# What the



## backcountry (May 19, 2016)

I'm not a sports fan but I even recognize how insane and entertaining this is


__ https://twitter.com/i/web/status/1397965741916360714


----------



## hunting777 (May 3, 2009)

That was pretty crazy! I have seen that several times and still just shake my head wondering why.


----------



## PBH (Nov 7, 2007)

crazy. And also sad. 

Pro's are so stinking good that most of the time they get away with not doing the fundamentals. A little hustle by the first baseman would have resulted in out #3. Compound the error by the first baseman with the the rest of the defense sitting around watching the action... Why did nobody cover 1?

The sad part is that our kids watch this stuff, and then they think they don't need to follow through with doing the little things either...

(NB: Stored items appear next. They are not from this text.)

/-- Why a word is no instruction (R154, R155). -/
inductive DecErr where
  /-- Majors 0x0A to 0x0F, 0x17 and 0x27 to 0x2F (R154). -/
  | unassignedMajor
  /-- Matrix majors outside the cue stream, and majors that the cue stream does not execute (R85, R155). -/
  | cueMisuse
  /-- Majors that a cast or a Callboard core does not execute (R155). -/
  | illegalMajor
  /-- A function, a field or an operand value that R154 reserves. -/
  | reserved
  deriving DecidableEq, Repr

/-- The majors that R150 to R153 assign. -/
def majorAssigned (m : Nat) : Bool :=
  decide (m ≤ 0x09) || (decide (0x10 ≤ m) && decide (m ≤ 0x16)) || (decide (0x18 ≤ m) && decide (m ≤ 0x26)) ||
    decide (0x30 ≤ m)

/-- Whether a unit of kind `k` executes the word's major (R85, R155). Of major 0x13 a Callboard core executes RET and EXIT alone; of a word
of that major with an unlisted function R154 says that it is reserved and R155 that it is none of these two, and the model takes
ReservedEncoding for it, IllegalInstr for JOIN and YIELD (log entry 83). On a cue stream every word of major 0x38 but CUE.BAR is
CueMisuse. -/
def majorExecuted (k : Kind) (w : Word) : Bool :=
  let m := fMaj w
  match k with
  | .cast => !(decide (0x3C ≤ m) && decide (m ≤ 0x3E))
  | .cue => decide (m ≤ 0x09) || decide (m ∈ [0x10, 0x11, 0x13, 0x3C, 0x3D]) ||
      (decide (m = 0x38) && decide (fld w 0 4 = 2#4))
  | .board => decide (m ≤ 0x09) || decide (m ∈ [0x10, 0x11, 0x3E]) ||
      (decide (m = 0x13) && !decide ((fld w 0 4) ∈ [2#4, 3#4]))

/-- Major 0x00 (R150 to R153). -/
def parse00 (w : Word) : Option Instr :=
  match (fld w 0 4).toNat with
  | 0 => some (.nop)
  | 1 => some (.stall (fld w 4 12))
  | _ => none

/-- Major 0x01 (R150 to R153). -/
def parse01 (w : Word) : Option Instr :=
  some (.movi (fld w 16 6) (fld w 0 16))

/-- Major 0x02 (R150 to R153). -/
def parse02 (w : Word) : Option Instr :=
  some (.movhi (fld w 16 6) (fld w 0 16))

/-- Major 0x04 (R150 to R153). -/
def parse04 (w : Word) : Option Instr :=
  match (fld w 0 4).toNat with
  | 0 => some (.add (fld w 16 6) (fld w 10 6) (fld w 4 6))
  | 1 => some (.sub (fld w 16 6) (fld w 10 6) (fld w 4 6))
  | 2 => some (.and (fld w 16 6) (fld w 10 6) (fld w 4 6))
  | 3 => some (.or (fld w 16 6) (fld w 10 6) (fld w 4 6))
  | 4 => some (.xor (fld w 16 6) (fld w 10 6) (fld w 4 6))
  | 5 => some (.andn (fld w 16 6) (fld w 10 6) (fld w 4 6))
  | 6 => some (.shl (fld w 16 6) (fld w 10 6) (fld w 4 6))
  | 7 => some (.shr (fld w 16 6) (fld w 10 6) (fld w 4 6))
  | 8 => some (.sra (fld w 16 6) (fld w 10 6) (fld w 4 6))
  | 9 => some (.rotl (fld w 16 6) (fld w 10 6) (fld w 4 6))
  | 10 => some (.min (fld w 16 6) (fld w 10 6) (fld w 4 6))
  | 11 => some (.max (fld w 16 6) (fld w 10 6) (fld w 4 6))
  | 12 => some (.minu (fld w 16 6) (fld w 10 6) (fld w 4 6))
  | 13 => some (.maxu (fld w 16 6) (fld w 10 6) (fld w 4 6))
  | 14 => some (.addc (fld w 16 6) (fld w 10 6) (fld w 4 6))
  | 15 => some (.subc (fld w 16 6) (fld w 10 6) (fld w 4 6))
  | _ => none

/-- Major 0x05 (R150 to R153). -/
def parse05 (w : Word) : Option Instr :=
  match (fld w 0 4).toNat with
  | 0 => some (.addImm (fld w 16 6) (fld w 10 6) (fld w 4 6))
  | 1 => some (.subImm (fld w 16 6) (fld w 10 6) (fld w 4 6))
  | 2 => some (.andImm (fld w 16 6) (fld w 10 6) (fld w 4 6))
  | 3 => some (.orImm (fld w 16 6) (fld w 10 6) (fld w 4 6))
  | 4 => some (.xorImm (fld w 16 6) (fld w 10 6) (fld w 4 6))
  | 5 => some (.andnImm (fld w 16 6) (fld w 10 6) (fld w 4 6))
  | 6 => some (.shlImm (fld w 16 6) (fld w 10 6) (fld w 4 6))
  | 7 => some (.shrImm (fld w 16 6) (fld w 10 6) (fld w 4 6))
  | 8 => some (.sraImm (fld w 16 6) (fld w 10 6) (fld w 4 6))
  | 9 => some (.rotlImm (fld w 16 6) (fld w 10 6) (fld w 4 6))
  | 10 => some (.minImm (fld w 16 6) (fld w 10 6) (fld w 4 6))
  | 11 => some (.maxImm (fld w 16 6) (fld w 10 6) (fld w 4 6))
  | 12 => some (.minuImm (fld w 16 6) (fld w 10 6) (fld w 4 6))
  | 13 => some (.maxuImm (fld w 16 6) (fld w 10 6) (fld w 4 6))
  | _ => none

/-- Major 0x06 (R150 to R153). -/
def parse06 (w : Word) : Option Instr :=
  match (fld w 0 4).toNat with
  | 0 => some (.mul (fld w 16 6) (fld w 10 6) (fld w 4 6))
  | 1 => some (.mulh (fld w 16 6) (fld w 10 6) (fld w 4 6))
  | 2 => some (.mulhu (fld w 16 6) (fld w 10 6) (fld w 4 6))
  | 3 => some (.div (fld w 16 6) (fld w 10 6) (fld w 4 6))
  | 4 => some (.divu (fld w 16 6) (fld w 10 6) (fld w 4 6))
  | 5 => some (.rem (fld w 16 6) (fld w 10 6) (fld w 4 6))
  | 6 => some (.remu (fld w 16 6) (fld w 10 6) (fld w 4 6))
  | _ => none

/-- Major 0x07 (R150 to R153). -/
def parse07 (w : Word) : Option Instr :=
  match (fld w 0 4).toNat with
  | 0 => some (.clz (fld w 16 6) (fld w 10 6))
  | 1 => some (.popc (fld w 16 6) (fld w 10 6))
  | 2 => some (.brev (fld w 16 6) (fld w 10 6))
  | 3 => some (.sext (fld w 16 6) (fld w 10 6) (fld w 4 6))
  | 4 => some (.zext (fld w 16 6) (fld w 10 6) (fld w 4 6))
  | _ => none

/-- Major 0x08 (R150 to R153). -/
def parse08 (w : Word) : Option Instr :=
  some (.cmp (fld w 16 6) (fld w 10 6) (fld w 4 6) (fld w 0 4))

/-- Major 0x09 (R150 to R153). -/
def parse09 (w : Word) : Option Instr :=
  some (.sel (fld w 16 6) (fld w 10 6) (fld w 4 6) (fld w 0 4))

/-- Major 0x10 (R150 to R153). -/
def parse10 (w : Word) : Option Instr :=
  match (fld w 21 1).toNat with
  | 0 => some (.bra (fld w 0 21))
  | 1 => some (.call (fld w 0 21))
  | _ => none
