-- ==== Sys2Proof/Machine/State.lean ====
section
/-! DEFINITION. The state of a D8 module, as plain data: every piece of state that the spec names, the work its
engines hold, and the model's own bookkeeping of what happens next. -/

namespace Sys2Proof.Machine

/-- Byte memory: sorted cells, none equal to what an unlisted address reads (log entry 3). -/
abbrev Memory := List Host.Cell

/-- The canonical form: addresses strictly rise and no cell holds the unlisted byte. -/
def Memory.wf : Memory → Bool
  | [] => true
  | (a, b) :: m => decide (b ≠ Config.unlisted) && m.all (fun c => decide (a < c.1)) && Memory.wf m

/-- The trap causes of R351, with `none` for the code 0x00 of a HALT record (R350). -/
inductive Cause where
  | none | illegalInstr | reservedEncoding | execData | stallShort | privViolation | operandShape | misaligned
  | scratchBounds | pageFault | protFault | nonCanonical | topCross | stage2Fault | poisoned | ringMisuse
  | handleInvalid | cueMisuse | divStackOverflow | breakpoint | nestBound | watchdog | collectiveAbort | sealRefused
  | uncorrectableECC
  deriving DecidableEq, Repr

/-- Why the machine stops. -/
inductive Fault where
  /-- A word was executed and the unit at issue does not exist. No step of the machine raises it: the issue logic
  names only units that exist. Safe. -/
  | noUnit
  deriving DecidableEq, Repr

/-- Why an instruction has no meaning. -/
inductive Refusal where
  /-- An instruction whose meaning is not modelled, by its mnemonic. Safe. -/
  | notModelled (mnemonic : String)
  deriving DecidableEq, Repr

/-- An exact value of a number format (R90): a NaN, an infinity, or (−1)^neg × m × 2^e. -/
inductive Num where
  | nan
  | inf (neg : Bool)
  | fin (neg : Bool) (m : Nat) (e : Int)
  deriving DecidableEq, Repr

/-- A vector register's value with its shape tag (R64). -/
inductive VVal where
  | uni (v : Word)
  | aff (b s : Word)
  | gen (lanes : List Word)
  deriving DecidableEq, Repr

/-- A value of a window entry: scalar or vector (R61, R63). -/
inductive WVal where
  | scalar (v : Dword)
  | vec (v : VVal)
  deriving DecidableEq, Repr

/-- A window entry, the first cycle in which it may be read, and the window that stood before its group issued
(R11, R72). -/
structure WEnt where
  val : WVal
  ready : Nat
  before : List WVal
  deriving DecidableEq, Repr

/-- A tensor handle: eight 64-bit fields (R215). -/
abbrev Handle := Vector Dword 8

/-- A translation register (R61, R124), with the base and size of the stage-1 page that its walk found. -/
structure Tx where
  base : Dword
  frame : Dword
  limit : Dword
  /-- R, W, X of both stages, and the stage-1 U bit (R123, R124). -/
  r : Bool
  w : Bool
  x : Bool
  u : Bool
  page : Dword
  pageSize : Nat
  deriving DecidableEq, Repr

/-- The registers of one handler level (R246), the MSTEP kept beside xEPC (R340), and the path that is inside a
handler of this level (R342). -/
structure Level where
  tvec : Word
  epc : Word
  cause : Word
  em : Word
  park : Word
  tval : Dword
  scr : Dword
  mstep : Option Nat
  busy : Option Nat
  deriving DecidableEq, Repr

/-- A word that holds its path until it can act (R70), with the issue context it re-enters. -/
structure Held where
  instr : Instr
  pos : Nat
  mstep : Option Nat
  word : Word
  nextPos : Nat
  after : Nat
  afterStep : Option Nat
  em : Word
  fm : Word
  since : Nat
  /-- The scalar sources as they were read at issue. -/
  vals : List Dword
  /-- An engine's event, and no retry, lets the word proceed. -/
  asleep : Bool
  /-- Issue order of the word, which the engine's event names. -/
  tag : Nat
  /-- Its group has not issued: the group waits for what this word's engine answers (R220, R253, R254, R306, R339). -/
  leads : Bool
  deriving DecidableEq, Repr

/-- The lanes of a path that are parked or wait at the meeting word (R343 to R345), and the level of the code that
runs on. -/
structure RunOn where
  plvl : BitVec 2
  /-- Lanes that a far access has parked and that no handler has been entered for. -/
  parked : Word
  /-- Lanes that wait at the meeting word. -/
  wait : Word
  /-- The meeting position, once the run-on has found it. -/
  meet : Option (Nat × Option Nat)
  deriving DecidableEq, Repr

/-- A handler entry that waits until the cast's level is free (R342), with what R245 writes. -/
structure Trap where
  level : Nat
  cause : Nat
  tval : Dword
  epc : Nat
  mstep : Option Nat
  em : Word
  park : Word
  /-- The one fault record of a whole-path fault (R403), else nothing. -/
  record : List Dword
  deriving DecidableEq, Repr

/-- A path (R61). A path that is not `live` is an empty slot. -/
structure Path where
  live : Bool
  /-- Identity of the path, for accesses that it has issued. -/
  pid : Nat
  /-- Code position: packet × 4 + word (R61). -/
  pc : Nat
  /-- Index of the next macro operation, inside a macro (R84). -/
  mstep : Option Nat
  em : Word
  fm : Word
  cf : Bool
  plvl : BitVec 2
  /-- Index of the parent join record (R61, R74). -/
  parent : Option Nat
  win : List WEnt
  /-- The first cycle in which the next group may issue (R9, R71, R76, R163). -/
  readyAt : Nat
  /-- The bank delay of the next group is already part of `readyAt` (R71, R111). -/
  delayed : Bool
  held : Option Held
  /-- Further words of its group that hold it: they wait with the first, or until it no longer holds the path. -/
  also : List Held
  /-- Demoted behind its sibling (R79), or a new path behind its sibling (R74). -/
  demoted : Bool
  /-- The unbound acquire whose path issues no further memory word (R207). -/
  acq : Option Nat
  /-- Runs of unparked lanes, the innermost first (a handler's own accesses may park lanes too). -/
  runs : List RunOn
  /-- A handler entry that waits for its level (R342). -/
  entry : Option Trap
  deriving DecidableEq, Repr

/-- A slot with no path. -/
def Path.none : Path :=
  { live := false, pid := 0, pc := 0, mstep := .none, em := 0, fm := 0, cf := false, plvl := 0, parent := .none,
    win := [], readyAt := 0, delayed := false, held := .none, also := [], demoted := false, acq := .none, runs := [], entry := .none }

/-- A register whose newest result is not yet readable, with the value an early read returns (R72); of a vector register the
lanes that the result was written to. -/
inductive Pend where
  | s (n : Nat) (prev : Dword) (ready stamp : Nat)
  | v (n : Nat) (prev : VVal) (ready stamp : Nat) (mask : Word)
  deriving DecidableEq, Repr

/-- The counter classes of R114; `copy` is a stagehand's copy counter (R264) and `fetch` a matrix word's handle
fetch, which no counter counts (R241). -/
inductive Cls where
  | g | a | t | x | copy | fetch
  deriving DecidableEq, Repr

/-- What one stage of a walk found: the base of the page, its size, the address that the base maps to, the
permissions and U, the physical address of the leaf, its MV bit, and the entry as it was read (R123, R125, R353). -/
structure Leaf where
  base : Nat
  size : Nat
  target : Nat
  r : Bool
  w : Bool
  x : Bool
  u : Bool
  entry : Nat
  moving : Bool
  word : Dword
  deriving DecidableEq, Repr

/-- A finished translation: both leaves and the physical address. -/
structure Xlat where
  one : Leaf
  two : Leaf
  pa : Nat
  deriving DecidableEq, Repr

/-- The leaves of both stages through which a lane was translated: the addresses of their entries and what the walk
read there (R353). -/
structure Hit where
  one : Nat
  two : Nat
  w1 : Dword
  w2 : Dword
  deriving DecidableEq, Repr

/-- An operation that a unit has issued to an engine (R80, R114). -/
structure FarOp where
  /-- Issue order, device-wide. -/
  id : Nat
  unit : UnitId
  pid : Nat
  instr : Instr
  pos : Nat
  mstep : Option Nat
  /-- The position after the word (R343). -/
  after : Nat
  afterStep : Option Nat
  word : Word
  cls : Cls
  /-- Lanes that the word issued, and those whose part is unperformed (R142). -/
  lanes : Word
  todo : Word
  /-- Per lane: the virtual address, or the device scratchpad address of a remote word. -/
  va : List Dword
  /-- Lanes whose exact address lies outside 64 bits (R211). -/
  wild : Word
  /-- Per lane: a physical address already known, through a translation register or a walk. -/
  pa : List (Option Nat)
  /-- Per lane: the leaves through which it was translated (R353). -/
  hits : List (Option Hit)
  data : List Word
  data2 : List Word
  /-- Old words that an atomic returned, until they are written. -/
  old : List Word
  dest : Option Nat
  rel : Bool
  acq : Bool
  scope : BitVec 2
  level : BitVec 2
  /-- Translated and checked against its final translation (R116). -/
  checked : Bool
  /-- Finished, and held in issue order within its class (R114). -/
  done : Bool
  /-- Writes held for a page move (R125). -/
  moving : Bool
  /-- Copied handle, origin, extent and scratchpad address of a tile (R217, R265). -/
  tile : List Dword
  /-- Rows of the tile that have been moved. -/
  rows : Nat
  /-- Pages of a tile's tensor that have been translated and checked, by virtual page number (R116). -/
  pages : List (Nat × Xlat) := []
  /-- Bytes of a write held for a page move, by physical address: loads of the troupe are served from them (R125). -/
  shown : List (Nat × Byte) := []
  /-- Lines of a write that a page move has held: it keeps its order on them until it performs (R125). -/
  lines : List Nat := []
  /-- An access of the same path that is younger has performed, so that this one can no longer be rolled back to (R142). -/
  passed : Bool := false
  /-- The requests do not fit among those of the Usher, and wait in the memory pipe (R117). -/
  stuck : Bool := false
  /-- Lines that an error has poisoned in the Usher's fill (R360). -/
  spoiled : List Nat := []
  deriving DecidableEq, Repr

/-- A parked lane: its fault record (R250) and the access that ERET replays (R249). -/
structure Park where
  lane : Nat
  level : Nat
  pid : Nat
  rec0 : Dword
  rec1 : Dword
  rec2 : Dword
  rec3 : Dword
  cause : Cause
  op : FarOp
  deriving DecidableEq, Repr

/-- A register named by an undo-log entry, with its old value (R80, R355). -/
inductive Saved where
  | s (n : Nat) (v : Dword)
  | v (n : Nat) (v : VVal)
  | tx (n : Nat) (v : Tx)
  | h (n : Nat) (v : Handle)
  | em (v : Word)
  | fm (v : Word)
  | cf (v : Bool)
  /-- A handle of the troupe's cue stream, which THSET.q writes (R216). -/
  | hq (n : Nat) (v : Handle)
  /-- The model's own: what ERET takes from a level, its parked lanes and its whole-path record (R249). -/
  | ret (n : Nat) (l : Level) (ks : List Park) (w : List (Nat × List Dword))
  deriving DecidableEq, Repr

/-- An undo-log entry: what it saved, the path that wrote, and when (R355). -/
structure Undo where
  saved : Saved
  pid : Nat
  stamp : Nat
  pos : Nat
  /-- The lanes that a vector write held. -/
  em : Word
  /-- The model's own: no far access of the unit was unperformed, and the entry serves a fault of a TXL of its group (R80, R403). -/
  own : Bool := false
  deriving DecidableEq, Repr

/-- The registers of a unit that executes Dexfy words: a cast (R61), a cue stream (R85), whose q0 to q15 are
`s` 0 to 15 and whose one path is slot A, or a Callboard context (R155, R276), which uses s0 to s47 and slot A. -/
structure Ctx where
  s : Vector Dword 48
  v : Vector VVal 56
  st : BitVec 7
  tx : Vector Tx 8
  h : Vector Handle 16
  cctl : Word
  dsmap : Dword
  nspill : Nat
  next : BitVec 8
  sup : Level
  hyp : Level
  a : Path
  b : Path
  /-- What a spilled path keeps beside its stack entry, by entry index. -/
  spilled : List (Nat × Path)
  undo : List Undo
  pend : List Pend
  parked : List Park
  /-- The one record of a whole-path fault, by the level of its handler (R403). -/
  whole : List (Nat × List Dword)
  /-- Post ordinal (R316) and scenes committed (R182). -/
  ordinal : Nat
  scseq : Word
  sceneAt : Option Nat
  /-- Registers that hold poison (R361): scalar registers, 64 + n for a translation register, 128 + 8h + k for field k of a
  handle; vector registers by 32n + lane. -/
  poisonS : List Nat
  poisonV : List Nat
  nextPid : Nat
  /-- A cue stream that has ended (R85), or a context whose sheet has ended. -/
  ended : Bool
  deriving DecidableEq, Repr

/-- A Rigger or Striker (R260, R261). -/
structure Hand where
  x : Vector Word 32
  pc : Word
  instrs : Memory
  data : Memory
  h : Vector Handle 16
  mcycle : Dword
  minstret : Dword
  exited : Bool
  started : Bool
  readyAt : Nat
  /-- The instruction that stalls the stagehand; while it is asleep, an engine's event lets it proceed. -/
  held : Option Instr
  asleep : Bool
  tag : Nat
  /-- Poisoned words of the data store, and 0x2000 + 8h + k for field k of a handle, 0x3000 + k for register k, 0x4000 + n for word n
  of the instruction store (R361). -/
  poison : List Nat
  deriving DecidableEq, Repr
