-- ==== Sys2Proof/Machine/Memory.lean ====
section
/-! DEFINITION. Byte memory: reads and writes that keep the canonical form, and little-endian values (R3). -/

namespace Sys2Proof.Machine

/-- The byte at address `a`. -/
def Memory.read : Memory → Nat → Byte
  | [], _ => Config.unlisted
  | (k, b) :: m, a => if k = a then b else if a < k then Config.unlisted else Memory.read m a

/-- Memory with byte `b` at address `a`; writing the unlisted byte removes the cell. -/
def Memory.write : Memory → Nat → Byte → Memory
  | [], a, b => if b = Config.unlisted then [] else [(a, b)]
  | (k, x) :: m, a, b =>
    if k < a then (k, x) :: Memory.write m a b
    else if k = a then (if b = Config.unlisted then m else (a, b) :: m)
    else if b = Config.unlisted then (k, x) :: m else (a, b) :: (k, x) :: m

/-- The `n` bytes from address `a` on. -/
def Memory.bytes (m : Memory) (a n : Nat) : List Byte := (List.range n).map (fun i => m.read (a + i))

/-- Bytes written one after another from address `a` on. -/
def Memory.putBytes (m : Memory) (a : Nat) : List Byte → Memory
  | [] => m
  | b :: bs => Memory.putBytes (m.write a b) (a + 1) bs

/-- The number whose little-endian bytes these are (R3). -/
def leNat : List Byte → Nat
  | [] => 0
  | b :: bs => b.toNat + 256 * leNat bs

/-- The `n` little-endian bytes of a number (R3). -/
def leBytes : Nat → Nat → List Byte
  | 0, _ => []
  | n + 1, x => BitVec.ofNat 8 x :: leBytes n (x / 256)

/-- The 32-bit value at `a` (R3). -/
def Memory.word (m : Memory) (a : Nat) : Word := BitVec.ofNat 32 (leNat (m.bytes a 4))

/-- The 64-bit value at `a` (R3). -/
def Memory.dword (m : Memory) (a : Nat) : Dword := BitVec.ofNat 64 (leNat (m.bytes a 8))

/-- `m` with a 32-bit value at `a`. -/
def Memory.putWord (m : Memory) (a : Nat) (v : Word) : Memory := m.putBytes a (leBytes 4 v.toNat)

/-- `m` with a 64-bit value at `a`. -/
def Memory.putDword (m : Memory) (a : Nat) (v : Dword) : Memory := m.putBytes a (leBytes 8 v.toNat)

/-- `n` bytes from `a` on made zero, when the unlisted byte is zero: their cells are dropped (R405). -/
def Memory.clear (m : Memory) (a n : Nat) : Memory := m.filter (fun c => !(decide (a ≤ c.1) && decide (c.1 < a + n)))

/-- Field `w` bits from `lo` of a number. -/
def bits (x lo w : Nat) : Nat := x / 2 ^ lo % 2 ^ w

/-- The `k`-th little-endian 64-bit word of a record. -/
def recWord (r : List Byte) (k : Nat) : Dword := BitVec.ofNat 64 (leNat ((r.drop (8 * k)).take 8))

end Sys2Proof.Machine
end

Of course, you can look at this from the offensive perspective and say that the batter did exactly what he's supposed to do in providing an opportunity for the guy on 3rd to score.


----------



## Vanilla (Dec 11, 2009)

PBH said:


> crazy. And also sad.
> 
> Pro's are so stinking good that most of the time they get away with not doing the fundamentals. A little hustle by the first baseman would have resulted in out #3. Compound the error by the first baseman with the the rest of the defense sitting around watching the action... Why did nobody cover 1?
> 
> ...


A little hustle, or just touching his bag. 🤷‍♂️


----------